I usually mow during the time when most of the field bee's are out working. I'll wear my vail until I've mowed about ten feet out from the hives. Then I finish the rest of the back yard. Seldom any unhappy bee's. I also like to mow shortly after working the hives...as they've been recently smoked and are usually not concerned then about the mower.


----------



## Roland (Dec 14, 2008)

I would suggest using a lawn mower. They seem well designed for mowing grass.

Roland


----------



## Beaver Dam (May 27, 2008)

You people need to get new hives. ( JOKING)!  I have 12 in my back yard and my wife mowes right in front of them. Not even a head but. They don't care. They consist of 2 Russians, 6 Muts, 2 NWC, and 2 MH. They just don't care. She mowes 2-3 times a week. Good luck.


----------



## USCBeeMan (Feb 7, 2009)

I too have 12 hives in my back yard. I mow right past them. Some of them are within 6 inches or closer of the mower deck. I cut the grass as often as it needs it. This week it was 2 times. I have only been stung once. I use a riding mower and I wear shorts and a t-shirt.


----------



## NasalSponge (Jul 22, 2008)

> my wife mowes


:scratch::scratch:

How did you pull that off???


----------



## Josh Carmack (Dec 19, 2008)

Stay behind them as much as possible. When you don't pass in the front they don't seem to be bothered near as much. I never wear a veil mowing, and I mow right up to them. I pass in U shapes from behind and cross over in front getting closer until I make one long pass right in front of all of them. I then trim from the back. Course mine aren't too hot. I have accidentally trown grass all over the entrances more than onec, I mean clobbering the girls with grass, never seemed to bother them.


----------



## bnatural (Aug 10, 2008)

My point about waiting for the cloud of foragers to thin out in the evening is not because the bees are prone to attack me. The defenders of the hives always seem to ignore me, even though I blow cuttings all over the entrance boards. It's that with so many bees coming and going from the hives, it is more likely that one will misjudge the vector of the big, smelly, noisy thing rolling through her glide path and slam into me by accident. In the face or hair, this often results in a sting, kind of a knee jerk reaction on the bee's part. Two weeks ago I took one on the eyelid exactly that way. I actually saw her run into me.

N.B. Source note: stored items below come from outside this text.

/-- States and operands that meet the hypotheses of each clause of BandTaskAndEventMicrowords. -/
theorem test_bandTaskAndEventMicrowords :
    (∃ (n : Stn) (m : Micro) (o : Nano) (p : Parison) (s : State),
    Fetches s n m o ∧
    m.cls = 10 ∧
    o.subop = 0 ∧
    (s.ledger.parisons.find? (fun p => p.id == s.m n 1) = some p) ∧
    s.bw? n = none) ∧
    (∃ (n : Stn) (m : Micro) (o : Nano) (s : State),
    Fetches s n m o ∧
    m.cls = 10 ∧
    o.subop = 0 ∧
    (s.ledger.parisons.find? (fun p => p.id == s.m n 1) = none)) ∧
    (∃ (n : Stn) (m : Micro) (o : Nano) (s : State),
    Fetches s n m o ∧
    m.cls = 10 ∧
    o.subop = 1) ∧
    (∃ (n : Stn) (m : Micro) (o : Nano) (s : State),
    Fetches s n m o ∧
    m.cls = 10 ∧
    o.subop = 2) ∧
    (∃ (n : Stn) (m : Micro) (o : Nano) (v : State) (s : State),
    Fetches s n m o ∧
    m.cls = 10 ∧
    o.subop = 3 ∧
    (running s n).testRange n (s.m n 0) = false ∧
    s.inTask n .calStep = true ∧
    (s.reg (TASK_ARG n 0)).toNat = 0x14 ∧
    (running s n).testPlace n (s.m n 0) = some v) ∧
    (∃ (n : Stn) (m : Micro) (o : Nano) (s : State),
    Fetches s n m o ∧
    m.cls = 10 ∧
    o.subop = 3 ∧
    (s.inTask n .calStep = false ∨ (s.reg (TASK_ARG n 0)).toNat ≠ 0x14)) ∧
    (∃ (n : Stn) (m : Micro) (o : Nano) (s : State),
    Fetches s n m o ∧
    m.cls = 11 ∧
    o.subop = 0) ∧
    (∃ (n : Stn) (st : Status) (s : State),
    s.inTask n .bandWrite = false) ∧
    (∃ (n : Stn) (st : Status) (b : BandWrite) (s : State),
    s.inTask n .bandWrite = true ∧
    s.bw? n = some b) ∧
    (∃ (n : Stn) (m : Micro) (o : Nano) (s : State),
    Fetches s n m o ∧
    m.cls = 11 ∧
    o.subop = 1) ∧
    (∃ (n : Stn) (m : Micro) (o : Nano) (s : State),
    Fetches s n m o ∧
    m.cls = 11 ∧
    o.subop = 2 ∧
    s.bit (TASK_STATUS n) TASK_STATUS_SUSP = false ∧
    (s.rd n).pass = none) ∧
    (∃ (n : Stn) (m : Micro) (o : Nano) (s : State),
    Fetches s n m o ∧
    m.cls = 12 ∧
    m.imm < 24) :=
  ⟨⟨1, ⟨10, 0, 0⟩, ⟨0, 0, 0, 0, 0, 0, 0, 0, 0, 0⟩, oneParison, (let s := (microState 1 10 0 (nanoWord 0 0 0 0 0 0 0 0 0)).setGaf 1 (fun g => { g with m := g.m.set 1 3 }); { s with ledger.parisons := [oneParison] }), fetches_of (by decide +kernel), by decide +kernel, by decide +kernel, by decide +kernel, by decide +kernel⟩,
  ⟨1, ⟨10, 0, 5⟩, ⟨0, 0, 0, 0, 0, 0, 0, 0, 0, 0⟩, microState 1 10 5 (nanoWord 0 0 0 0 0 0 0 0 0), fetches_of (by decide +kernel), by decide +kernel, by decide +kernel, by decide +kernel⟩,
  ⟨1, ⟨10, 0, 5⟩, ⟨1, 0, 0, 0, 0, 0, 0, 0, 0, 0⟩, microState 1 10 5 (nanoWord 1 0 0 0 0 0 0 0 0), fetches_of (by decide +kernel), by decide +kernel, by decide +kernel⟩,
  ⟨1, ⟨10, 0, 5⟩, ⟨2, 0, 0, 0, 0, 0, 0, 0, 0, 0⟩, microState 1 10 5 (nanoWord 2 0 0 0 0 0 0 0 0), fetches_of (by decide +kernel), by decide +kernel, by decide +kernel⟩,
  ⟨1, ⟨10, 0, 5⟩, ⟨3, 0, 0, 0, 0, 0, 0, 0, 0, 0⟩, ((running testState 1).testPlace 1 0).getD ready, testState, fetches_of (by decide +kernel), by decide +kernel, by decide +kernel, by decide +kernel, by decide +kernel, by decide +kernel, by decide +kernel⟩,
  ⟨1, ⟨10, 0, 5⟩, ⟨3, 0, 0, 0, 0, 0, 0, 0, 0, 0⟩, microState 1 10 5 (nanoWord 3 0 0 0 0 0 0 0 0), fetches_of (by decide +kernel), by decide +kernel, by decide +kernel, by decide +kernel⟩,
  ⟨1, ⟨11, 0, 0x40⟩, ⟨0, 0, 0, 0, 0, 0, 0, 0, 0, 0⟩, microState 1 11 0x40 (nanoWord 0 0 0 0 0 0 0 0 0), fetches_of (by decide +kernel), by decide +kernel, by decide +kernel⟩,
  ⟨1, .ok, microState 1 11 0x40 (nanoWord 0 0 0 0 0 0 0 0 0), by decide +kernel⟩,
  ⟨3, .ok, oneBand (some 1) 4, writingState 3 (some 1) 4, by decide +kernel, by decide +kernel⟩,
  ⟨1, ⟨11, 0, 5⟩, ⟨1, 0, 0, 0, 0, 0, 0, 0, 0, 0⟩, microState 1 11 5 (nanoWord 1 0 0 0 0 0 0 0 0), fetches_of (by decide +kernel), by decide +kernel, by decide +kernel⟩,
  ⟨1, ⟨11, 0, 5⟩, ⟨2, 0, 0, 0, 0, 0, 0, 0, 0, 0⟩, microState 1 11 5 (nanoWord 2 0 0 0 0 0 0 0 0), fetches_of (by decide +kernel), by decide +kernel, by decide +kernel, by decide +kernel, by decide +kernel⟩,
  ⟨1, ⟨12, 0, 23⟩, ⟨0, 0, 0, 0, 0, 0, 0, 0, 0, 0⟩, microState 1 12 23 (nanoWord 0 0 0 0 0 0 0 0 0), fetches_of (by decide +kernel), by decide +kernel, by decide +kernel⟩⟩

/-- States and operands that meet the hypotheses of each clause of StationTasks. -/
theorem test_stationTasks :
    (∃ (n : Stn) (frames : List Bytes) (s : State),
    s.inTask n .load = true ∧
    s.way n = none ∧
    (s.station (toStn n)).loader = none) ∧
    (∃ (n : Stn) (frames : List Bytes) (since : Nat) (s : State),
    s.inTask n .load = true ∧
    s.way n = none ∧
    (s.station (toStn n)).loader = some (2, since) ∧
    s.loaderStands n 2 since = some true) ∧
    (∃ (n : Stn) (frames : List Bytes) (since : Nat) (s : State),
    s.inTask n .load = true ∧
    s.way n = none ∧
    (s.station (toStn n)).loader = some (4, since) ∧
    s.loaderStands n 4 since = some true) ∧
    (∃ (n : Stn) (frames : List Bytes) (c since : Nat) (s : State),
    s.inTask n .load = true ∧
    s.way n = none ∧
    (s.station (toStn n)).loader = some (c, since) ∧
    s.loaderStands n c since = some false) ∧
    (∃ (n : Stn) (frames : List Bytes) (w : Way) (r : Bytes) (s : State),
    s.inTask n .load = true ∧
    s.way n = some w ∧
    w.step = .there ∧
    w.first = false ∧
    leadRecord frames = some r) ∧
    (∃ (n : Stn) (frames : List Bytes) (w : Way) (s : State),
    s.inTask n .load = true ∧
    s.way n = some w ∧
    w.step = .there ∧
    w.first = false ∧
    leadRecord frames = none) ∧
    (∃ (n : Stn) (frames : List Bytes) (w : Way) (s : State) (c : Instr),
    ((c = .load n frames ∧ s.inTask n .load = true) ∨ (c = .seek n ∧ s.inTask n .seek = true ∧ w.loc = (s.reg (TASK_ARG n 0)).toNat ∧ w.first = false)) ∧
    s.way n = some w ∧
    w.step = .lost) ∧
    (∃ (n : Stn) (w : Way) (s : State),
    w.step = .jumping ∧
    (s.fld (SV_JUMP n) SV_JUMP_STATUS ≠ 1 ∧ s.fld (SV_JUMP n) SV_JUMP_STATUS ≠ 2)) ∧
    (∃ (n : Stn) (loc : Nat) (s : State),
    (s.station (toStn n)).slotRun = none ∧
    ((s.setStn (toStn n) (fun t => { t with slotSpeed := none })).atPlace n loc = false)) ∧
    (∃ (n : Stn) (s : State),
    s.inTask n .park = true) ∧
    (∃ (n : Stn) (w : Way) (s : State),
    s.way n = some w ∧
    s.sledRests n = true ∧
    s.fldInt (SLD_POS n) SLD_POS_POS = s.fldInt (SLD_PMIN n) SLD_PMIN_PMIN ∧
    s.spinState n = 0) ∧
    (∃ (n : Stn) (s : State),
    s.way n = none) ∧
    (∃ (n : Stn) (bist : List BistFind) (s : State) (c : Instr),
    ((c = .stow n bist ∧ s.inTask n .stow = true) ∨ (c = .retire n bist ∧ s.inTask n .retire = true)) ∧
    (s.station (toStn n)).loader = none) ∧
    (∃ (n : Stn) (bist : List BistFind) (since : Nat) (s : State) (c : Instr),
    ((c = .stow n bist ∧ s.inTask n .stow = true) ∨ (c = .retire n bist ∧ s.inTask n .retire = true)) ∧
    (s.station (toStn n)).loader = some (5, since) ∧
    s.loaderStands n 5 since = some true) ∧
    (∃ (n : Stn) (bist : List BistFind) (since : Nat) (s : State),
    s.inTask n .stow = true ∧
    (s.station (toStn n)).loader = some (3, since) ∧
    s.loaderStands n 3 since = some true) ∧
    (∃ (n : Stn) (bist : List BistFind) (since : Nat) (s : State),
    s.inTask n .retire = true ∧
    (s.station (toStn n)).loader = some (3, since) ∧
    s.loaderStands n 3 since = some true) ∧
    (∃ (n : Stn) (bist : List BistFind) (k since : Nat) (s : State) (c : Instr),
    ((c = .stow n bist ∧ s.inTask n .stow = true) ∨ (c = .retire n bist ∧ s.inTask n .retire = true)) ∧
    (s.station (toStn n)).loader = some (k, since) ∧
    s.loaderStands n k since = some false) ∧
    (∃ (n : Stn) (w : Way) (s : State),
    s.inTask n .seek = true ∧
    s.way n = some w ∧
    w.loc = (s.reg (TASK_ARG n 0)).toNat ∧
    w.first = false ∧
    w.step = .there) ∧
    (∃ (n : Stn) (s : State),
    s.inTask n .spin = true ∧
    s.way n = none) ∧
    (∃ (n : Stn) (w : Way) (s : State),
    s.inTask n .spin = true ∧
    s.way n = some w ∧
    (s.spinState n = (if (s.spin n).on then 4 else 0))) :=
  ⟨⟨1, [], ready.withTask 1 .load [], by decide +kernel, by decide +kernel, by decide +kernel⟩,
  ⟨1, [], 0, loaderState .load 2 3, by decide +kernel, by decide +kernel, by decide +kernel, by decide +kernel⟩,
  ⟨1, [], 0, loaderState .load 4 7, by decide +kernel, by decide +kernel, by decide +kernel, by decide +kernel⟩,
  ⟨1, [], 2, 0, loaderState .load 2 0x10, by decide +kernel, by decide +kernel, by decide +kernel, by decide +kernel⟩,
  (by exact ⟨1, [leadFrame 2 0 [0x42#8]], ⟨0, false, .there, 0, 0, false, 0⟩, (leadFrame 2 0 [0x42#8]).take 4096, (ready.withTask 1 .load []).setStn 1 (fun t => { t with way := some ⟨0, false, .there, 0, 0, false, 0⟩ }), by decide +kernel, by decide +kernel, by decide +kernel, by decide +kernel, leadRecord_of test_leadOk⟩),
  ⟨1, [], ⟨0, false, .there, 0, 0, false, 0⟩, (ready.withTask 1 .load []).setStn 1 (fun t => { t with way := some ⟨0, false, .there, 0, 0, false, 0⟩ }), by decide +kernel, by decide +kernel, by decide +kernel, by decide +kernel, by decide +kernel⟩,
  ⟨1, [], ⟨0, false, .lost, 0, 0, false, 0⟩, (ready.withTask 1 .load []).setStn 1 (fun t => { t with way := some ⟨0, false, .lost, 0, 0, false, 0⟩ }), .load 1 [], by decide +kernel, by decide +kernel, by decide +kernel⟩,
  ⟨1, ⟨0, false, .jumping, 0, 0, false, 2⟩, ready.setFld (SV_JUMP 1) SV_JUMP_STATUS 4, by decide +kernel, by decide +kernel⟩,
  ⟨1, 2048, ready, by decide +kernel, by decide +kernel⟩,
  ⟨1, ready.withTask 1 .park [], by decide +kernel⟩,
  ⟨1, ⟨0, false, .there, 0, 0, false, 0⟩, ((ready.withTask 1 .park []).setStn 1 (fun t => { t with way := some ⟨0, false, .there, 0, 0, false, 0⟩ })).setFldInt (SLD_POS 1) SLD_POS_POS (ready.fldInt (SLD_PMIN 1) SLD_PMIN_PMIN), by decide +kernel, by decide +kernel, by decide +kernel, by decide +kernel⟩,
  ⟨1, ready, by decide +kernel⟩,
  ⟨1, [], ready.withTask 1 .retire [], .retire 1 [], by decide +kernel, by decide +kernel⟩,
  ⟨1, [], 0, loaderState .retire 5 0, .retire 1 [], by decide +kernel, by decide +kernel, by decide +kernel⟩,
  ⟨1, [], 0, loaderState .stow 3 0, by decide +kernel, by decide +kernel, by decide +kernel⟩,
  ⟨1, [], 0, loaderState .retire 3 0, by decide +kernel, by decide +kernel, by decide +kernel⟩,
  ⟨1, [], 5, 0, loaderState .retire 5 0x10, .retire 1 [], by decide +kernel, by decide +kernel, by decide +kernel⟩,
  ⟨1, ⟨0, false, .there, 0, 0, false, 0⟩, (ready.withTask 1 .seek []).setStn 1 (fun t => { t with way := some ⟨0, false, .there, 0, 0, false, 0⟩ }), by decide +kernel, by decide +kernel, by decide +kernel, by decide +kernel, by decide +kernel⟩,
  ⟨1, ready.withTask 1 .spin [], by decide +kernel, by decide +kernel⟩,
  ⟨1, ⟨0, false, .spin, 0, 0, false, 0⟩, (ready.withTask 1 .spin []).setStn 1 (fun t => { t with way := some ⟨0, false, .spin, 0, 0, false, 0⟩ }), by decide +kernel, by decide +kernel, by decide +kernel⟩⟩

It's not until the fourth or fifth pass (50 inch deck <--- now THAT I checked carefully for typos) that I get far enough away from the hives to get out of that cloud. So, later in the day works better for me precisely because most of the bees are back in the hives and not flying into or out of them.


When I spray the electric fence base with Round Up, usually once, maybe twice a year, I also spray around the hives. As a result I have minimal ground maintenance beyond pulling the occasional sapling.

Bill


----------



## NC-Bee-Dude (Jun 20, 2009)

Roland said:


> I would suggest using a lawn mower. They seem well designed for mowing grass. Roland


Thousands of comedians out of work and you want to break into the business?

:banana:


----------



## beyondthesidewalks (Dec 1, 2007)

NasalSponge said:


> :scratch::scratch:
> 
> How did you pull that off???


My wife argues with me over who gets to mow the grass. It's actually past time to mow pastures here and she also wants to mow with the tractor. I just put up a little resistance and then let hor do it.

I guess she likes to be outside, doing some good.


----------



## terri lynn (Apr 5, 2009)

Beaver Dam said:


> You people need to get new hives. ( JOKING)!  She mowes 2-3 times a week. Good luck.


2- 3 times a WEEK ??  In Azle? That must be one heck of a sprinkler system you have...and unbelievably fast growing grass!


----------



## terri lynn (Apr 5, 2009)

NC-Bee-Dude said:


> Mmmm, I would think that mowing around a hive would probably follow in the same category as working a hive: do it in the middle of the day so a lot of the bees would be out in the field. I'm thinking that early morning or late evening would be the worst time...since the box would be full of bees then.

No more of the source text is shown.